Honey4all, perhaps we'll just call them 'chemical free' since you're insisting on a 'certified' organic status.

I'm always up for breakfast, lunch, or dinner. What a silly question.


----------



## Oldtimer (Jul 4, 2010)

I guess it would be about best results, and that could only be determined by them actually being tested in a commercial outfit.

So probably it would be a case of finding a friendly commercial beekeeper (if such a creature exists LOL), who would be prepared to take say, 10 queens and measure the results of them over a 2 or 3 year period.

There would be a lot of work involved for the commercial beekeeper, he would have to initially introduce the queens to 10 equal hives along with the same for any competitor queens. He would then have to keep track of them all, more complex than it sounds in a migratory outfit, especially if splits are made, brood swapped, etc. And it would have to be a migratory outfit, or the queens would not be exposed to those hardships and it would not be a fair trial.

The very hardest for a commercial beekeeper would be to not treat, and if the hive is dying, let it. Very difficult in a commercial operation with bees on pallets.


----------



## WLC (Feb 7, 2010)

Commercial outfits already use resistant queens, like BeeWeavers.

They probably use queens from so many different sources however, that I wonder if they can even keep track of them, let alone find comparisons.


----------



## Juhani Lunden (Oct 3, 2013)

Oldtimer said:


> I guess it would be about best results, and that could only be determined by them actually being tested in a commercial outfit.
> 
> And it would have to be a migratory outfit, or the queens would not be exposed to those hardships and it would not be a fair trial.
> 
> The very hardest for a commercial beekeeper would be to not treat, and if the hive is dying, let it. Very difficult in a commercial operation with bees on pallets.


The best beekeepers for the testing job are not the biggest ones, maybe someone with hundreds of hives and a system of record keeping. And weather it should be a migratory outfit, it is totally up to us to decide. Maybe the beekeeper in US could be one, but the others not. Migratory beekeeping as done in US is quite unknown to for instance beekeepers in Europe.
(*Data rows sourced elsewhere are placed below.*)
-- ==== Sys2Proof/Machine/State.lean ====
section
/-!
DEFINITION. The state of the machine, plain data. The engine's state is exactly that of R13: the host-visible
registers (R15), the key schedule SCHED with the round count NRI (R29) and the pending-command latch PEND (R30).
Beside it stand the fields of the model's own environment: the reset input, the interval count that realises the
OPEN parameter LATENCY, the counter of free values, the host's accesses still to come and what the host has read.
The engine has no program counter and no memory of its own (R14, R33).
-/

namespace Sys2Proof.Machine

/-- The registers of the window by name (R15). -/
inductive Reg where
  | cmd
  | status
  | ctrLo
  | ctrHi
  | nonceLo
  | nonceHi
  | key (j : Fin 8)
  | din (j : Fin 4)
  | dout (j : Fin 4)
  /-- A reserved offset, 0x18, 0x1C or 0x60..0x7C: reads 0, writes ignored (R38). -/
  | reserved
  deriving DecidableEq, Repr

/-- The result codes of a performed command; no other code is ever written (R118). -/
inductive ResultCode where
  | ok
  | errBits
  | errNoKey
  | errLen
  | errOp
  deriving DecidableEq, Repr

/-- One thing the outside world does to the block in one host-observable interval. -/
inductive Event where
  /-- A host read of `bytes` bytes at byte offset `off` of the window (R37, R39). -/
  | read (bytes : Nat) (off : BitVec 7)
  /-- A host write of `bytes` bytes at byte offset `off`; `v` is what a 32-bit write carries (R37, R39). -/
  | write (bytes : Nat) (off : BitVec 7) (v : Word)
  /-- The host's loop `L: RD STATUS -> s; if s[0] == 1 goto L` (R57): one read of STATUS an interval. -/
  | poll
  /-- The host makes no access in this interval. -/
  | idle
  /-- The platform asserts the block's reset input (R131). -/
  | resetOn
  /-- The platform releases the reset input. -/
  | resetOff
  deriving DecidableEq, Repr

/-- One value a host read has returned. -/
structure HostRead where
  off : BitVec 7
  value : Word
  deriving DecidableEq, Repr

/-- Why a step, or one of the two calls of R101, ends in a fault. -/
inductive Fault where
  /-- Raised by `step` when the host makes an access that is not a 32-bit access at a multiple of 4. The
  access has no effect on the engine, and no claim holds of a run that contains one (R37, R126). Safe: the
  spec itself makes it a fault. -/
  | busError (off : BitVec 7)
  /-- Raised by the call `decrypt` for a ciphertext that is not well-formed; the source calls its behaviour
  undefined (R113, R127). Safe: the call gets no value. -/
  | malformedCiphertext (c : Text)
  deriving DecidableEq, Repr

/-- Why a step, or one of the two calls of R101, has no meaning. -/
inductive Refusal where
  /-- A command whose meaning is not written yet; no arm of this model answers so. Safe. -/
  | notModelled (mnemonic : String)
  /-- Raised by the calls `encrypt` and `decrypt` for a key text that is too short or for a character code
  above 255, to which the source gives no byte (R105, R106, R128). Safe: the call gets no value. -/
  | invalidText
  deriving DecidableEq, Repr

structure State where
  /-- STATUS.BUSY: a command is accepted and not yet performed (R18). -/
  busy : Bool
  /-- STATUS.KEYVALID: SCHED holds a complete expansion (R19). -/
  keyValid : Bool
  /-- STATUS.OVR: sticky, a host write was dropped while BUSY was 1 (R20). -/
  ovr : Bool
  /-- STATUS.ERR: the result code of the last performed command (R21). -/
  err : ResultCode
  /-- STATUS.OUTLEN: how many leading bytes of DOUT hold a result (R23). -/
  outLen : BitVec 5
  /-- CTR_LO (R24). -/
  ctrLo : Word
  /-- CTR_HI (R24). -/
  ctrHi : Word
  /-- NONCE_LO (R25). -/
  nonceLo : Word
  /-- NONCE_HI (R25). -/
  nonceHi : Word
  /-- KEY0..KEY7 (R26). -/
  key : Vector Word 8
  /-- DIN0..DIN3 (R27). -/
  din : Vector Word 4
  /-- DOUT0..DOUT3 (R28). -/
  dout : Vector Word 4
  /-- SCHED[0..59] (R29). -/
  sched : Vector SWord 60
  /-- NRI, read as STATUS.NR (R22, R29). -/
  nri : BitVec 4
  /-- PEND: the accepted command word, meaningful only while BUSY is 1 (R30). What it holds while BUSY is 0, after
  reset or after a perform step, is the model's own (DESIGN CHOICE, log 5). -/
  pend : Word
  /-- The block's reset input is asserted (R131, R132). -/
  rst : Bool
  /-- The model's own: intervals still to pass before the pending command's perform step (log 2). -/
  wait : Nat
  /-- The model's own: how many free values have been drawn (logs 1 and 2). -/
  draws : Nat
  /-- The model's own: what the outside world does from here on, next first (log 4). -/
  script : List Event
  /-- The model's own: what the host has read so far, oldest first; the observation of R142 (log 4). -/
  reads : List HostRead
  deriving DecidableEq, Repr

/-- The machine right after reset (R131). PEND is discarded, which leaves a word that nothing reads (log 5). The
reset input is released, and the fields of the model's own are empty (log 6). -/
def State.reset : State where
  busy := false
  keyValid := false
  ovr := false
  err := .ok
  outLen := 0
  ctrLo := 0
  ctrHi := 0
  nonceLo := 0
  nonceHi := 0
  key := Vector.replicate 8 0
  din := Vector.replicate 4 0
  dout := Vector.replicate 4 0
  sched := Vector.replicate 60 default
  nri := 0
  pend := 0
  rst := false
  wait := 0
  draws := 0
  script := []
  reads := []

end Sys2Proof.Machine
end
Professional beekeepers move their bees according to flowers blooming, but we don´t have the almond deserts.


----------



## Birdman (May 8, 2009)

Honey-4-All said:


> Birdman: Some summer you can visit and see the yards in AK and tell me if they would qualify as "organic." We could do it, Bees, Bears, Moose, and millions of acres of nothing but great scenery, rocks, rivers, and a lot of mush.... The certification would cost me a ton and not earn a penny more on the honey anyways! Same with the queens.... All it would do is ad a ton of expense for very little gain...


 I would love to come down a check it out. How big are your yards and what do the bee forage on rocks, rivers and mush don't produce much honey.


----------



## gmcharlie (May 9, 2009)

Birdman said:


> I would love to come down a check it out. How big are your yards and what do the bee forage on rocks, rivers and mush don't produce much honey.


AK is one of the richest areas around for honey I would kill for just the fireweed. only downside is its a short season


----------



## DanielD (Jul 21, 2012)

Ok, I am a beginner at this beekeeping, but I can see one thing about this TF commercial beekeeping idea. I don't know how well I can explain my thoughts here, but I don't think that TF can go commercial in the normal sense of commercial beekeeping. Not that it's incompetent, just maybe the two attitudes of beekeeping aren't really compatible. 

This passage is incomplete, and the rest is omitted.